Peut-on faire comme les mannequins dans les pubs ?

Style

Les modèles dans les publicités de vêtements s’habillent de manière très calculée, non sans nous faire succomber parfois à la tentation de l’imitation ou de l’achat. Mais peut-on vraiment faire comme eux ?

Par Guillaume Barki,

Je vous invite aujourd’hui à rentrer dans une science de l’habillement assez atypique : celle des mannequins dans les publicités de prêt-à-porter. Et pour commencer, il faut tout d’abord avoir en tête une donnée logique mais essentielle : l'aspect commercial d’une photo de mode.

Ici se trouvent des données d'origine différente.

-- ==== Sys2Proof/Tests/Slice0.lean ====
section
/-!
SUPPORT. Tests of the definitions against the spec's own words and vectors (95_test_vectors.md, named in each comment),
and a witness for every statement that has hypotheses: a state and operands that meet all of them.
-/

namespace Sys2Proof.Tests

open Sys2Proof.Machine

/-- The state a command answers, if it answers one. -/
def after (i : Instr) (s : State) : Option State :=
  match exec i s with
  | .next t => some t
  | _ => none

/-- The state a step answers, if it answers one. -/
def stepped (s : State) : Option State :=
  match step s with
  | .next t => some t
  | _ => none

/-! ### States of the vectors -/

/-- After the first TICK (DB1 row 1). -/
def shown : State := { State.reset with pair := #v[0x12, 0x01, 0x00] }

/-- After SHOW DATE on it (AN1): a roll counted from 0. -/
def rolling : State := { shown with view := .date, lastView := .date, rolling := true }

/-- The last state of that roll but one (AN1 row 18). -/
def lastStep : State := { rolling with pair := #v[0x30, 0x12, 0x17], overCount := 18 }

/-- A channel has fired. -/
def fired (s : State) (flags : BitVec 4) : State := { s with pend := flags }

/-- Phase 0 with its first occurrence of B due (42_multiplexing.md R173 example). -/
def cathDue : State := { shown with phase := 0, bStage := .cath }

/-- Phase 0 with its second occurrence of B due (42_multiplexing.md R173 example). -/
def anodeDue : State := { shown with phase := 0, bStage := .anode, cathode := 4 }

/-- A fault is recorded (DB4 row 4). -/
def refused : State := { State.reset with fault := true, cause := .badPair, ovr := 1 }

/-! ### WellFormed refuses an ill-formed command, one per check (30_encoding.md R86) -/

theorem test_wellFormed_pair : (Instr.wpair 3 0x00).wellFormed = false := by decide
theorem test_wellFormed_low_digit : (Instr.wpair 1 0x9A).wellFormed = false := by decide
theorem test_wellFormed_high_digit : (Instr.wpair 1 0xA0).wellFormed = false := by decide
theorem test_wellFormed_view : (Instr.setview 3).wellFormed = false := by decide
theorem test_wellFormed_field : (Instr.ldsrc 9 0).wellFormed = false := by decide
theorem test_wellFormed_value : (Instr.ldsrc 0 100).wellFormed = false := by decide
theorem test_wellFormed_legal :
    ([.wpair 2 0x99, .setview 2, .ldsrc 8 99] : List Instr).all Instr.wellFormed = true := by decide

/-! ### Decoding: words written out from the formats of 30_encoding.md R81, as in vector table 2.1 -/

theorem test_decode_nop : decode 0b0000_0000_0000_0000 = .ok .nop := by decide
theorem test_decode_fire : decode 0b0001_0000_0000_0001 = .ok (.fire .b) := by decide
theorem test_decode_dispatch : decode 0b0010_0000_0000_0000 = .ok .dispatch := by decide
theorem test_decode_tick : decode 0b0011_0000_0000_0000 = .ok .tick := by decide
theorem test_decode_wpair : decode 0b0100_0010_1001_1001 = .ok (.wpair 2 0x99) := by decide
theorem test_decode_setview : decode 0b0101_0000_0000_0011 = .ok (.setview 3) := by decide
theorem test_decode_setctl : decode 0b0110_0000_0000_0001 = .ok (.setctl false true) := by decide
theorem test_decode_ldsrc : decode 0b0111_0101_0110_0011 = .ok (.ldsrc 5 99) := by decide
theorem test_decode_rd : decode 0b1000_0000_0000_1111 = .ok (.rd .uHour) := by decide
theorem test_decode_clrerr : decode 0b1001_0000_0000_0000 = .ok .clrerr := by decide

/-- Vector table 2.1: a reserved bit in each format. -/
theorem test_decode_reserved_bits :
    ([0x0001, 0x0800, 0x1004, 0x1100, 0x2001, 0x3800, 0x4400, 0x47FF, 0x5004, 0x5007, 0x6004, 0x8010, 0x9001] :
      List Word).all (fun w => decode w == .error .reservedBits) = true := by decide

/-- Vector table 2.1: every reserved opcode. -/
theorem test_decode_reserved_opcodes :
    ([0xA000, 0xB123, 0xC000, 0xD000, 0xE000, 0xF000, 0xFFFF] :
      List Word).all (fun w => decode w == .error .reservedOpcode) = true := by decide

/-- 30_encoding.md R90: the words of its table. -/
theorem test_encode : ([.fire .d, .wpair 1 0x59, .setview 1, .setctl true false, .ldsrc 2 10, .rd .muxstat] :
    List Instr).map encode = [0x1003, 0x4159, 0x5001, 0x6002, 0x720A, 0x8004] := by decide

/-! ### Assembler text (30_encoding.md R90, R91) -/

/-- S5: LDTIME 10, 30, 45. -/
theorem test_assemble_pseudo :
    (assemble "LDTIME 10, 30, 45").map (List.map encode) = some [0x720A, 0x711E, 0x702D] := by decide

theorem test_assemble_text : assemble (asmText (.ldsrc 4 45)) = some [.ldsrc 4 45] := by decide
theorem test_assemble_hex : assemble "wpair 1, 0x59" = some [.wpair 1 0x59] := by decide
theorem test_assemble_rejects : assemble "WPAIR 4, 0x00" = none ∧ assemble "LDSRC T_SEC, 256" = none := by decide

/-! ### One step of each command -/

theorem test_nop : after .nop shown = some shown := by decide

/-- R170 example: a second FIRE A sets OVR. -/
theorem test_fire : after (.fire .a) State.reset = some (fired State.reset 1) := by decide
theorem test_fire_again : after (.fire .a) (fired State.reset 1) = some { fired State.reset 1 with ovr := 1 } := by decide

/-- R171 example: PHASE = 0, B_STAGE = 1, PEND = 0, ARM_B. -/
theorem test_dispatch_a : after .dispatch (fired State.reset 1) =
    some { State.reset with phase := 0, bStage := .cath, strobes := [.armB] } := by decide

Pour faire simple, le mannequin doit se fait désirer. Tout d’abord par sa beauté plastique, mais aussi par ses habits – et c’est évidemment ce dernier aspect qui nous intéresse. La technique consiste à jouer sur une succession de détails qui doivent attirer notre attention, aussi bien sur le choix de ce qu’il porte que sur la manière dont il le porte.

Il y a les techniques simples, que vous connaissez sûrement, comme le motif épileptique. Le but, dans le cas présent, est simplement d’attirer l’œil. Peu importe l’efficacité du haut qui interpelle ici, on capte l’attention grossièrement. L’œil du public peut ensuite éventuellement se déplacer sur d’autres pièces.

L’hybride, ce fantasme

La tentative de l’hybride est aussi récurrente, dans les fameuses « 10 leçons » de GQ par exemple. Ici, l’idée est d’essayer de conforter deux lectorats. En l’occurrence un public au style business ou preppy, et un autre plus geek voire streetwear doivent se retrouver dans ce photoshooting.

Dans la pratique, la tentative de l’hybride est périlleuse. Le seul endroit où elle est globalement payante, c’est en soirée – combien d’affaires de bureaux n’avons-nous pas mixé avec des pièces plus casual ?

Le pantalon court

L’hybride joue aussi sur l’effet de contradiction. Cela lui permet de vous proposer des assemblages inédits comme porter des chevilles à nu en hiver. Il se marie donc aisément avec un autre marronnier du mannequinat de fringues : le pantalon trop court. Et si la tendance est passée depuis les années 1980, elle demeure un incontournable dans le domaine de la photo mode.

Clément Chabernaud photographié par Jamie Hawkesworth pour la campagne « De Fursac : Printemps-été 2014 »

L’objectif est en général de faire ressortir les chaussures. Elle s’accompagne aussi souvent d’une coupe dite « skinny » qui donne l’impression d’un ajustement particulièrement soigné. Le retroussage du pantalon est quant à lui une étape supérieure désormais omniprésente – et que l’on peut voir dans le dernier shooting du Daily French.

L’imparable superposition de couches

Dans le cas ci-dessous intervient un autre aspect que l’on pourrait appeler la superposition de couches. C’est une arme fatale qui permet à la fois de donner un volume à une tenue mais aussi de donner envie d’acheter plusieurs pièces différentes. Elle permet aussi parfois de mélanger plusieurs styles comme évoqué plus haut.

Technique abordable dans la vie réelle, elle reste malgré tout particulièrement prise de tête – on pense à vous, de bon matin devant votre glace, cherchant à associer les couleurs de cinq couches différentes.

Le piège de la coupe droite

Enfin, la coupe droite peut aussi être un élément extrêmement trompeur dans une photo de prêt-à-porter. Il existe deux grands cas de pièges relatifs à la coupe droite : le premier est celui des vitrines de boutiques physiques – qui fera prochainement l’objet d’un article – et le second est donc celui dans les photos de publicités mode.

Dans le cas ci-contre, la coupe droite n’a rien à voir avec les standards de forme des années 1990. Le costume est même très proche des bras et des jambes… mais pas des côtes. On voit que la ligne du buste tombe de manière rectiligne, sans épouser la courbe du trapèze du mannequin. On pense la coupe cintrée alors qu’elle est tout simplement androgyne.

Plus globalement, on remarque donc que le style « mannequin » n’est plus impossible à reproduire dans la vie de tous les jours puisqu’il est devenu une sorte de style à part entière, comme les hipsters. Mais il est parsemé de détails qui, dans le cas d’un look moins atypique, sont là avant tout pour attirer votre attention et non pour vous mettre à votre avantage dans la vie réelle.